Fast forward to the 21st century and these lakes have evolved into not only sources of drinking water or electrical energy, they have also become prime places to live and play. The shoreline is often consumed by housing. The lake is now home to thousands of docks and boats of all types. Weekend activity on these lakes is almost totally unmanageable from the standpoint of traffic on and off the impoundment.

We are very thankful these lakes continue to thrive, but concerns are continually being raised about the overall health of these waters. Fishing pressure in some waters has been known to almost eliminate what were once trophy opportunities. In many cases boat launch facilities are undersized or poorly maintained as a result of budgetary restrictions. Some state governmental oversight groups have increased usage fees and placed horsepower or speed restrictions while others have mandated electric watercraft only. At the same time, they may have reduced the number of permits required to use the waterway. It should also be noted, most of these governmental organizations have not kept up with hiring an increasing number of law enforcement officers to monitor these facilities. Seeing a natural resources office on the lake is becoming more and more rare and I see this as an unfortunate thing.
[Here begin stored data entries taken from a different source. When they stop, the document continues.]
/-! ### Encoder -/

/-- The word of an instruction; `none` for the commands that are no Lerzia instruction. -/
def encode (i : Instr) : Option Word :=
  match i with
  | .add _ rd rs1 rs2 => some (rForm 0x01 rd rs1 rs2 0x000)
  | .sub _ rd rs1 rs2 => some (rForm 0x01 rd rs1 rs2 0x001)
  | .and _ rd rs1 rs2 => some (rForm 0x01 rd rs1 rs2 0x002)
  | .or _ rd rs1 rs2 => some (rForm 0x01 rd rs1 rs2 0x003)
  | .xor _ rd rs1 rs2 => some (rForm 0x01 rd rs1 rs2 0x004)
  | .sll _ rd rs1 rs2 => some (rForm 0x01 rd rs1 rs2 0x005)
  | .srl _ rd rs1 rs2 => some (rForm 0x01 rd rs1 rs2 0x006)
  | .sra _ rd rs1 rs2 => some (rForm 0x01 rd rs1 rs2 0x007)
  | .slt _ rd rs1 rs2 => some (rForm 0x01 rd rs1 rs2 0x008)
  | .sltu _ rd rs1 rs2 => some (rForm 0x01 rd rs1 rs2 0x009)
  | .min _ rd rs1 rs2 => some (rForm 0x01 rd rs1 rs2 0x00A)
  | .max _ rd rs1 rs2 => some (rForm 0x01 rd rs1 rs2 0x00B)
  | .minu _ rd rs1 rs2 => some (rForm 0x01 rd rs1 rs2 0x00C)
  | .maxu _ rd rs1 rs2 => some (rForm 0x01 rd rs1 rs2 0x00D)
  | .mul _ rd rs1 rs2 => some (rForm 0x01 rd rs1 rs2 0x010)
  | .mulh _ rd rs1 rs2 => some (rForm 0x01 rd rs1 rs2 0x011)
  | .mulhu _ rd rs1 rs2 => some (rForm 0x01 rd rs1 rs2 0x012)
  | .div _ rd rs1 rs2 => some (rForm 0x01 rd rs1 rs2 0x018)
  | .divu _ rd rs1 rs2 => some (rForm 0x01 rd rs1 rs2 0x019)
  | .rem _ rd rs1 rs2 => some (rForm 0x01 rd rs1 rs2 0x01A)
  | .remu _ rd rs1 rs2 => some (rForm 0x01 rd rs1 rs2 0x01B)
  | .addi _ rd rs1 imm => some (iForm 0x02 rd rs1 imm)
  | .andi _ rd rs1 imm => some (iForm 0x03 rd rs1 imm)
  | .ori _ rd rs1 imm => some (iForm 0x04 rd rs1 imm)
  | .xori _ rd rs1 imm => some (iForm 0x05 rd rs1 imm)
  | .slti _ rd rs1 imm => some (iForm 0x06 rd rs1 imm)
  | .sltiu _ rd rs1 imm => some (iForm 0x07 rd rs1 imm)
  | .slli _ rd rs1 sh => some (iForm 0x08 rd rs1 (shImm 0 sh))
  | .srli _ rd rs1 sh => some (iForm 0x08 rd rs1 (shImm 1 sh))
  | .srai _ rd rs1 sh => some (iForm 0x08 rd rs1 (shImm 2 sh))
  | .lui _ rd imm => some (iForm 0x09 rd 0 imm)
  | .lw _ rd rs1 imm => some (iForm 0x10 rd rs1 imm)
  | .lh _ rd rs1 imm => some (iForm 0x11 rd rs1 imm)
  | .lhu _ rd rs1 imm => some (iForm 0x12 rd rs1 imm)
  | .lb _ rd rs1 imm => some (iForm 0x13 rd rs1 imm)
  | .lbu _ rd rs1 imm => some (iForm 0x14 rd rs1 imm)
  | .sw _ rs2 rs1 imm => some (iForm 0x15 rs2 rs1 imm)
  | .sh _ rs2 rs1 imm => some (iForm 0x16 rs2 rs1 imm)
  | .sb _ rs2 rs1 imm => some (iForm 0x17 rs2 rs1 imm)
  | .flw _ fd rs1 imm => some (iForm 0x1C (fReg fd) rs1 imm)
  | .fsw _ fs2 rs1 imm => some (iForm 0x1D (fReg fs2) rs1 imm)
  | .ldp _ rd rs1 imm => some (iForm 0x18 rd rs1 imm)
  | .stp _ rs2 rs1 imm => some (iForm 0x19 rs2 rs1 imm)
  | .ldpd _ rd rs1 imm => some (iForm 0x1A rd rs1 imm)
  | .stpd _ rs2 rs1 imm => some (iForm 0x1B rs2 rs1 imm)
  | .beq _ rs1 rs2 off => some (iForm 0x20 rs1 rs2 off)
  | .bne _ rs1 rs2 off => some (iForm 0x21 rs1 rs2 off)
  | .blt _ rs1 rs2 off => some (iForm 0x22 rs1 rs2 off)
  | .bge _ rs1 rs2 off => some (iForm 0x23 rs1 rs2 off)
  | .bltu _ rs1 rs2 off => some (iForm 0x24 rs1 rs2 off)
  | .bgeu _ rs1 rs2 off => some (iForm 0x25 rs1 rs2 off)
  | .jal _ rd off => some (jForm rd off)
  | .jalr _ rd rs1 imm => some (iForm 0x27 rd rs1 imm)
  | .fadd _ fd fs1 fs2 => some (rForm 0x28 (fReg fd) (fReg fs1) (fReg fs2) 0x000)
  | .fsub _ fd fs1 fs2 => some (rForm 0x28 (fReg fd) (fReg fs1) (fReg fs2) 0x001)
  | .fmul _ fd fs1 fs2 => some (rForm 0x28 (fReg fd) (fReg fs1) (fReg fs2) 0x002)
  | .fmac _ fd fs1 fs2 => some (rForm 0x28 (fReg fd) (fReg fs1) (fReg fs2) 0x003)
  | .fdiv _ fd fs1 fs2 => some (rForm 0x28 (fReg fd) (fReg fs1) (fReg fs2) 0x004)
  | .fmin _ fd fs1 fs2 => some (rForm 0x28 (fReg fd) (fReg fs1) (fReg fs2) 0x006)
  | .fmax _ fd fs1 fs2 => some (rForm 0x28 (fReg fd) (fReg fs1) (fReg fs2) 0x007)
  | .fclip _ fd fs1 fs2 => some (rForm 0x28 (fReg fd) (fReg fs1) (fReg fs2) 0x008)
  | .fsqrt _ fd fs1 => some (rForm 0x28 (fReg fd) (fReg fs1) 0 0x005)
  | .fabs _ fd fs1 => some (rForm 0x28 (fReg fd) (fReg fs1) 0 0x009)
  | .fneg _ fd fs1 => some (rForm 0x28 (fReg fd) (fReg fs1) 0 0x00A)
  | .fmov _ fd fs1 => some (rForm 0x28 (fReg fd) (fReg fs1) 0 0x00B)
  | .fcvtws _ rd fs1 => some (rForm 0x28 rd (fReg fs1) 0 0x010)
  | .fcvtsw _ fd rs1 => some (rForm 0x28 (fReg fd) rs1 0 0x011)
  | .fmvxw _ rd fs1 => some (rForm 0x28 rd (fReg fs1) 0 0x012)
  | .fmvwx _ fd rs1 => some (rForm 0x28 (fReg fd) rs1 0 0x013)
  | .feq _ rd fs1 fs2 => some (rForm 0x28 rd (fReg fs1) (fReg fs2) 0x018)
  | .flt _ rd fs1 fs2 => some (rForm 0x28 rd (fReg fs1) (fReg fs2) 0x019)
  | .fle _ rd fs1 fs2 => some (rForm 0x28 rd (fReg fs1) (fReg fs2) 0x01A)
  | .yield _ => some (rForm 0x30 0 0 0 0x000)
  | .twait _ rs1 => some (rForm 0x30 0 rs1 0 0x001)
  | .ewait _ rd rs1 => some (rForm 0x30 rd rs1 0 0x002)
  | .rdsr _ rd sr => some (rForm 0x30 rd 0 sr 0x003)
  | .wrsr _ sr rs1 => some (rForm 0x30 0 rs1 sr 0x004)
  | .trap _ rs1 => some (rForm 0x30 0 rs1 0 0x005)
  | .rett _ => some (rForm 0x30 0 0 0 0x006)
  | .wdkick _ => some (rForm 0x30 0 0 0 0x007)
  | .tstep _ rd rs1 imm => some (iForm 0x31 rd rs1 imm)
  | .tcurv _ fd fs1 rs2 => some (rForm 0x32 (fReg fd) (fReg fs1) rs2 0x000)
  | .fbr _ rd rs2 => some (rForm 0x33 rd 0 rs2 0x000)
  | .fbw _ rd rs1 rs2 => some (rForm 0x33 rd rs1 rs2 0x001)
  | .fbwp _ rd rs1 rs2 => some (rForm 0x33 rd rs1 rs2 0x002)
  | .fbst _ rd rs2 => some (rForm 0x33 rd 0 rs2 0x003)
  | .fbclr _ rd rs2 => some (rForm 0x33 rd 0 rs2 0x004)
  | .emint _ rd rs1 rs2 => some (rForm 0x34 rd rs1 rs2 0x000)
  | .eburn _ rd rs1 rs2 => some (rForm 0x34 rd rs1 rs2 0x001)
  | .egrant _ rd rs1 rs2 => some (rForm 0x34 rd rs1 rs2 0x002)
  | .erevk _ rd rs1 rs2 => some (rForm 0x34 rd rs1 rs2 0x003)
  | .exfer _ rd rs1 rs2 => some (rForm 0x34 rd rs1 rs2 0x004)
  | .eqry _ rd => some (rForm 0x34 rd 0 0 0x005)
  | .tmeas _ rd rs1 => some (rForm 0x35 rd rs1 0 0x000)
  | .tres _ rd rs1 => some (rForm 0x35 rd rs1 0 0x001)
  | .loge _ rd rs1 rs2 => some (rForm 0x36 rd rs1 rs2 0x000)
  | .nvwr _ rd rs1 rs2 => some (rForm 0x37 rd rs1 rs2 0x000)
  | .nvq _ rd => some (rForm 0x37 rd 0 0 0x001)
  | .ssend _ rd rs1 rs2 => some (rForm 0x38 rd rs1 rs2 0x000)
  | .srecv _ rd rs1 rs2 => some (rForm 0x38 rd rs1 rs2 0x001)
  | .pmir _ rd rs1 rs2 => some (rForm 0x38 rd rs1 rs2 0x002)
  | _ => none

/-- The thread that a Lerzia instruction is given to. -/
def threadOf (i : Instr) : Option Thread :=
  match i with
  | .add th _ _ _ => some th
  | .sub th _ _ _ => some th
  | .and th _ _ _ => some th
  | .or th _ _ _ => some th
  | .xor th _ _ _ => some th
  | .sll th _ _ _ => some th
  | .srl th _ _ _ => some th
  | .sra th _ _ _ => some th
  | .slt th _ _ _ => some th
  | .sltu th _ _ _ => some th
  | .min th _ _ _ => some th
  | .max th _ _ _ => some th
  | .minu th _ _ _ => some th
  | .maxu th _ _ _ => some th
  | .mul th _ _ _ => some th
  | .mulh th _ _ _ => some th
  | .mulhu th _ _ _ => some th
  | .div th _ _ _ => some th
  | .divu th _ _ _ => some th
  | .rem th _ _ _ => some th
  | .remu th _ _ _ => some th
  | .addi th _ _ _ => some th
  | .andi th _ _ _ => some th
  | .ori th _ _ _ => some th
  | .xori th _ _ _ => some th
  | .slti th _ _ _ => some th
  | .sltiu th _ _ _ => some th
  | .slli th _ _ _ => some th
  | .srli th _ _ _ => some th
  | .srai th _ _ _ => some th
  | .lui th _ _ => some th
  | .lw th _ _ _ => some th
  | .lh th _ _ _ => some th
  | .lhu th _ _ _ => some th
  | .lb th _ _ _ => some th
  | .lbu th _ _ _ => some th
  | .sw th _ _ _ => some th
  | .sh th _ _ _ => some th
  | .sb th _ _ _ => some th
  | .flw th _ _ _ => some th
  | .fsw th _ _ _ => some th
  | .ldp th _ _ _ => some th
  | .stp th _ _ _ => some th
  | .ldpd th _ _ _ => some th
  | .stpd th _ _ _ => some th
  | .beq th _ _ _ => some th
  | .bne th _ _ _ => some th
  | .blt th _ _ _ => some th
  | .bge th _ _ _ => some th
  | .bltu th _ _ _ => some th
  | .bgeu th _ _ _ => some th
  | .jal th _ _ => some th
  | .jalr th _ _ _ => some th
  | .fadd th _ _ _ => some th
  | .fsub th _ _ _ => some th
  | .fmul th _ _ _ => some th
  | .fmac th _ _ _ => some th
  | .fdiv th _ _ _ => some th
  | .fmin th _ _ _ => some th
  | .fmax th _ _ _ => some th
  | .fclip th _ _ _ => some th
  | .fsqrt th _ _ => some th
  | .fabs th _ _ => some th
  | .fneg th _ _ => some th
  | .fmov th _ _ => some th
  | .fcvtws th _ _ => some th
  | .fcvtsw th _ _ => some th
  | .fmvxw th _ _ => some th
  | .fmvwx th _ _ => some th
  | .feq th _ _ _ => some th
  | .flt th _ _ _ => some th
  | .fle th _ _ _ => some th
  | .yield th => some th
  | .twait th _ => some th
  | .ewait th _ _ => some th
  | .rdsr th _ _ => some th
  | .wrsr th _ _ => some th
  | .trap th _ => some th
  | .rett th => some th
  | .wdkick th => some th
  | .tstep th _ _ _ => some th
  | .tcurv th _ _ _ => some th
  | .fbr th _ _ => some th
  | .fbw th _ _ _ => some th
  | .fbwp th _ _ _ => some th
  | .fbst th _ _ => some th
  | .fbclr th _ _ => some th
  | .emint th _ _ _ => some th
  | .eburn th _ _ _ => some th
  | .egrant th _ _ _ => some th
  | .erevk th _ _ _ => some th
  | .exfer th _ _ _ => some th
  | .eqry th _ => some th
  | .tmeas th _ _ => some th
  | .tres th _ _ => some th
  | .loge th _ _ _ => some th
  | .nvwr th _ _ _ => some th
  | .nvq th _ => some th
  | .ssend th _ _ _ => some th
  | .srecv th _ _ _ => some th
  | .pmir th _ _ _ => some th
  | _ => none

/-- The instruction's word, 0 where there is none: tval of causes 0x01 and 0x02 (R81). -/
def wordOf (i : Instr) : Word := (encode i).getD 0

/-- The command that a word of the opcode table spells: its rows give no bits, so none (notes/assumptions/3.md). -/
def decodeTableWord (_nbits _w : Nat) : Option Instr := none

end Sys2Proof
end

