-- ==== Sys2Proof/Machine/Thm.lean ====
section
/-! DEFINITION. The thermal unit: measurement, zones, throttling (10_thermal.md). -/

namespace Sys2Proof.Machine

def zA (z : Fin 8) (o : Nat) : Nat := 0x40400 + 0x40 * z.val + o
/-- Members of a zone (R237). -/
def State.zMem (s : State) (z : Fin 8) : BitVec 40 := (s.reg (zA z 4)).setWidth 40 ||| (s.reg (zA z 8)).setWidth 40 <<< 32
def State.modZone (s : State) (z : Fin 8) (f : ZoneSt → ZoneSt) : State := { s with thm := { s.thm with zone := upd s.thm.zone z f } }
/-- The thermal unit is halted in a standby (R245, 01 R37). -/
def State.thmHalted (s : State) : Bool := s.pr.role == .syncing || s.pr.role == .synced

/-- A queue of 8 requests, the measurement in progress counted (R235); status 1 when it is full (03 R79) (notes/assumptions/35.md). -/
def State.thmQueue (s : State) (t : Fin 40) : State × BitVec 4 :=
  if 8 ≤ s.thm.queue.length then (s, 1) else ({ s with thm := { s.thm with queue := s.thm.queue ++ [t] } }, 0)

/-- THM_MEAS_START (R235): the idle converter starts the oldest request at cycle 0 (notes/assumptions/35.md). -/
def State.measStart (s : State) : State :=
  if s.thm.stop.isNone && !s.thm.queue.isEmpty && s.cycle = 0 && !s.thmHalted && s.awake then
    { s with thm := { s.thm with stop := some (s.now + 64) } } else s

/-- THM_ZTEMP[z], the form in which events carry T_z. -/
def ZoneSt.temp (z : ZoneSt) : Word := match z.tz with | some t => bw true 16 ||| t.setWidth 32 | none => z.tzField.setWidth 32

/-- The revocations of a zone at level 2 down to `cap`: the state, and the holders with their amounts (R241). -/
def State.thmRevokes (s : State) (z : Fin 8) (cap : Word) : State × List (List Word) :=
  let grp : BitVec 16 := bits (s.zCfg z) 0 16
  let hs := (fins 256).filter fun h => s.hOpen h && bit grp (s.hGroup h) && decide (cap.toNat < s.emb.hold[h].grant.v.toNat)
  let hs := if s.emb.frozen then [] else hs
  hs.foldl (fun (acc : State × List (List Word)) h =>
    let x := acc.1.emb.hold[h].grant.v - cap
    (acc.1.revoke h x 0 true, acc.2 ++ [[nw h.val, x]])) (s, [])

/-- Entry to level 2 (R241); in a paired active one entry of the mirror stands for a zone's revocations (09 R233)
(notes/assumptions/53.md). -/
def State.thmEnforce (s : State) (z : Fin 8) : State :=
  let cap := s.reg (zA z 0x1C)
  let (s, list) := s.thmRevokes z cap
  let s := if list = [] then s else s.embEntry 4 (BitVec.ofNat 8 z.val) 0 0xFFFFFFFF cap
  s.devList 0x504 5 [nw z.val, cap] list

/-- A zone's level changes (R239, event 0x500); entry to level 2 enforces. -/
def State.setLevel (s : State) (z : Fin 8) (new : BitVec 2) (cause : Nat) : State :=
  let old := s.thm.zone[z].level
  if new = old then s
  else
    let s := (s.modZone z fun k => { k with level := new }).dev 0x500 4
      [nw z.val, old.setWidth 32, new.setWidth 32, s.thm.zone[z].temp, nw cause]
    if new = 2 then s.thmEnforce z else s

/-- The grace window of a zone (R239). -/
def State.zGrace (s : State) (z : Fin 8) : Nat := 1000 * max 1 (fld (s.reg (zA z 0x18)) 0 16)

/-- T_z: the highest latest result among the measured members that are not failed (R238). -/
def State.zoneTemp (s : State) (z : Fin 8) : Option Half :=
  (fins 40).foldl (fun (o : Option Half) (t : Fin 40) =>
    if bit (s.zMem z) t.val && !bit s.thm.zone[z].failed t.val then
      match s.thm.res[t] with
      | some r => some (match o with | some x => if sgn x < sgn r then r else x | none => r)
      | none => o
    else o) none

/-- THM_GRACE_EXPIRE (R239). -/
def State.graceExpire (s : State) (z : Fin 8) : State :=
  match s.thm.zone[z].grace with
  | none => s
  | some e =>
    if e ≤ s.now ∧ s.zOn z ∧ ¬ s.thmHalted then
      let s := s.modZone z fun k => { k with grace := none }
      if s.thm.zone[z].level = 1 then s.setLevel z 2 1 else s
    else s

/-- Evaluation of a result of sensor `t` for zone `z` (R238, R239, R242): a grace that has expired acts first (18 R385)
(notes/assumptions/9.md). -/
def State.evalZone (s : State) (z : Fin 8) (t : Fin 40) (r : Half) : State :=
  let s := s.graceExpire z
  let one : BitVec 40 := (1 : BitVec 40) <<< t.val
  let s := s.modZone z fun k => { k with failed := if r = 0x7FFF then k.failed ||| one else k.failed &&& ~~~ one }
  let tz := s.zoneTemp z
  let s := match tz with
    | some _ => s.modZone z fun k => { k with tz := tz }
    | none => (s.modZone z fun k => { k with tz := none, tzField := (Config.freeWord s.freeCtr).setWidth 16 }).drawn
  let k := s.thm.zone[z]
  if r = 0x7FFF then
    let fl : BitVec 2 := if bits (s.zCfg z) 29 2 = (1 : BitVec 2) then 1 else 2
    let lvl := if k.level.toNat < fl.toNat then fl else k.level
    let s := if k.level = 0 ∧ lvl = 1 then s.modZone z fun k => { k with grace := some (s.now + s.zGrace z) } else s
    s.setLevel z lvl 2
  else if k.failed ≠ 0 then s
  else match tz with
    | none => s
    | some v =>
      let th (o : Nat) : Int := sgn (bits (s.reg (zA z o)) 0 16 : Half)
      if th 0x10 ≤ sgn v then (s.modZone z fun k => { k with grace := none }).setLevel z 2 0
      else if th 0x0C ≤ sgn v ∧ k.level = 0 then (s.modZone z fun k => { k with grace := some (s.now + s.zGrace z) }).setLevel z 1 0
      else if sgn v < th 0x14 ∧ k.level ≠ 0 then (s.modZone z fun k => { k with grace := none }).setLevel z 0 3
      else s

/-- A conversion's result: the mean in 1/128 degree, or 0x7FFF for a broken input or a value out of range (R236). -/
def thmResult (mean : Int) (brk : Bool) : Half := if brk || decide (mean < -8192) || decide (25599 < mean) then 0x7FFF else BitVec.ofInt 16 mean

/-- THM_MEAS_DONE (R235, R239, R242, R243) (notes/assumptions/28.md, 35.md). -/
def State.measDone (s : State) (mean : Int) (brk : Bool) : State :=
  match s.thm.stop, s.thm.queue with
  | some e, t :: q =>
    if e ≤ s.now ∧ ¬ s.thmHalted ∧ s.awake then
      let r := thmResult mean brk
      let one : BitVec 40 := (1 : BitVec 40) <<< t.val
      let zs := (fins 8).filter fun z => s.zOn z && bit (s.zMem z) t.val
      let was := bit s.thm.bad t.val
      let first := r = 0x7FFF && !was && !zs.isEmpty
      let back := r ≠ 0x7FFF && (was || zs.any fun z => bit s.thm.zone[z].failed t.val)
      let s := { (s.evp 2) with thm := { s.thm with
        queue := q, stop := if q.isEmpty then none else some (s.now + 64), res := s.thm.res.set t (some r),
        stamp := s.thm.stamp.set t (s.time.tick.setWidth 32), resAt := s.thm.resAt.set t s.now,
        bad := if first then s.thm.bad ||| one else if r = 0x7FFF then s.thm.bad else s.thm.bad &&& ~~~ one } }
      let s := if first then s.dev 0x501 5 (nw t.val :: zs.map fun z => nw z.val) else s
      let s := if back then s.dev 0x502 3 [nw t.val, r.setWidth 32] else s
      zs.foldl (fun (s : State) z => s.evalZone z t r) s
    else s
  | _, _ => s

/-- Clearing THM_ZCFG[z].en ends the zone's throttling (R237). -/
def State.zoneOff (s : State) (z : Fin 8) : State :=
  let old := s.thm.zone[z].level
  let s := s.modZone z fun _ => {}
  if old = 0 then s else s.dev 0x500 4 [nw z.val, old.setWidth 32, 0, 0, 4]

/-- A write of THM_ZCFG[z] (R237). -/
def State.zcfgWrite (s : State) (z : Fin 8) (v : Word) : State :=
  let was := s.zOn z
  let s := s.setReg (zA z 0) v
  if was && !bit v 31 then s.zoneOff z
  -- a zone that is set again starts at level 0 with no failed member
  else if !was && bit v 31 then s.modZone z fun _ => {}
  else s

/-- A sensor's latest result is 0x7FFF. -/
def State.sensorBad (s : State) (t : Nat) : Bool := if h : t < 40 then s.thm.res[t] == some 0x7FFF else false

/-- A write of THM_ZMEM_LO[z] or THM_ZMEM_HI[z] (R243) (notes/assumptions/35.md). -/
def State.zmemWrite (s : State) (z : Fin 8) (hi : Bool) (v : Word) : State :=
  let old := s.zMem z
  let s := s.setReg (zA z (if hi then 8 else 4)) v
  let new := s.zMem z
  let add := (fins 40).foldl (fun (m : BitVec 40) (t : Fin 40) =>
      if bit new t.val && !bit old t.val && s.sensorBad t.val then m ||| (1 : BitVec 40) <<< t.val else m) 0
  s.modZone z fun k => { k with failed := (k.failed &&& new) ||| add }

/-- A go write of THM_SUBST (R244). -/
def State.subst (s : State) (z : Fin 8) (tNew tOld : BitVec 6) : State :=
  let mem := s.zMem z
  let res (r : BitVec 3) : State := { s with thm := { s.thm with substRes := r } }
  if !bit mem tOld.toNat then res 1
  else if 40 ≤ tNew.toNat then res 4
  else if bit mem tNew.toNat then res 2
  else if s.sensorBad tNew.toNat then res 3
  else
    let new := (mem &&& ~~~ ((1 : BitVec 40) <<< tOld.toNat)) ||| (1 : BitVec 40) <<< tNew.toNat
    let s := ((res 0).setReg (zA z 4) (new.setWidth 32)).setReg (zA z 8) ((new >>> 32).setWidth 32)
    (s.modZone z fun k => { k with failed := k.failed &&& new }).dev 0x503 4 [nw z.val, tOld.setWidth 32, tNew.setWidth 32]

/-- TRES (03 R78). -/
def State.thmResWord (s : State) (t : Fin 40) : Word := match s.thm.res[t] with | some r => bw true 16 ||| r.setWidth 32 | none => 0

/-- Reads of the thermal unit's status registers. -/
def State.thmRead (s : State) (o : Nat) : Word :=
  let k := s.thm
  if o = 0 then nw 8 <<< 8 ||| nw 40
  else if o = 4 then bw k.stop.isSome 31 ||| (if k.stop.isSome then nw ((k.queue.head?.map (·.val)).getD 0) <<< 8 else 0) ||| nw k.queue.length
  else if o = 0x14 then at_ k.substRes 0
  else if 0x100 ≤ o ∧ o < 0x1A0 then s.thmResWord (idx ((o - 0x100) / 4))
  else if 0x200 ≤ o ∧ o < 0x2A0 then k.stamp[(idx ((o - 0x200) / 4) : Fin 40)]
  else if 0x400 ≤ o ∧ o < 0x600 then
    let z := k.zone[(idx ((o - 0x400) / 0x40) : Fin 8)]
    match o % 0x40 with
    | 0x20 => at_ z.level 30 ||| bw z.grace.isSome 29 ||| bw (z.failed != 0) 28 ||| nw (match z.grace with | some e => e - s.now | none => 0)
    | 0x24 => z.failed.setWidth 32
    | 0x28 => (z.failed >>> 32).setWidth 32
    | 0x2C => z.temp
    | _ => 0
  else 0

end Sys2Proof.Machine
end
Many of our lakes are now considered overcrowded. With this overcrowding comes an increasing chance for pollution opportunities. Sewage disposal systems are not as current as they need to be. Indigenous species continue to be assaulted by ecological factors like invasive grasses, imported fish, or shellfish. Although some of these imported species were intentionally placed in these waters, the results have been nearly catastrophic to native species. Grasses valuable to fish are being eradicated as a regular practice to keep waterways clear or perhaps to make sure the drinking water or electric power generation systems are not affected.

As bass anglers, we might view this as an impasse. We believe our plight needs to be corrected sooner than later. I am suggesting this is unlikely on its own and we must become part of the solution instead of sitting on the sidelines and complaining. I don’t have a clue about how to resolve a problem of this magnitude, I only suggest the future of bass fishing on our favorite bodies of water is uncertain in the long run. We have to accept we are going to have to change our ways to accommodate the needs of the future. This may be through increases of license fees, usage fees or watercraft limitations. Whatever it is, we will have to become part of the solution. If we don’t participate then a governmental group will make the decisions for us. This would not be a good thing. Moving forward we will not always get our way, but have to be willing to work within the process to become part of a compromise solution, if such a thing exists.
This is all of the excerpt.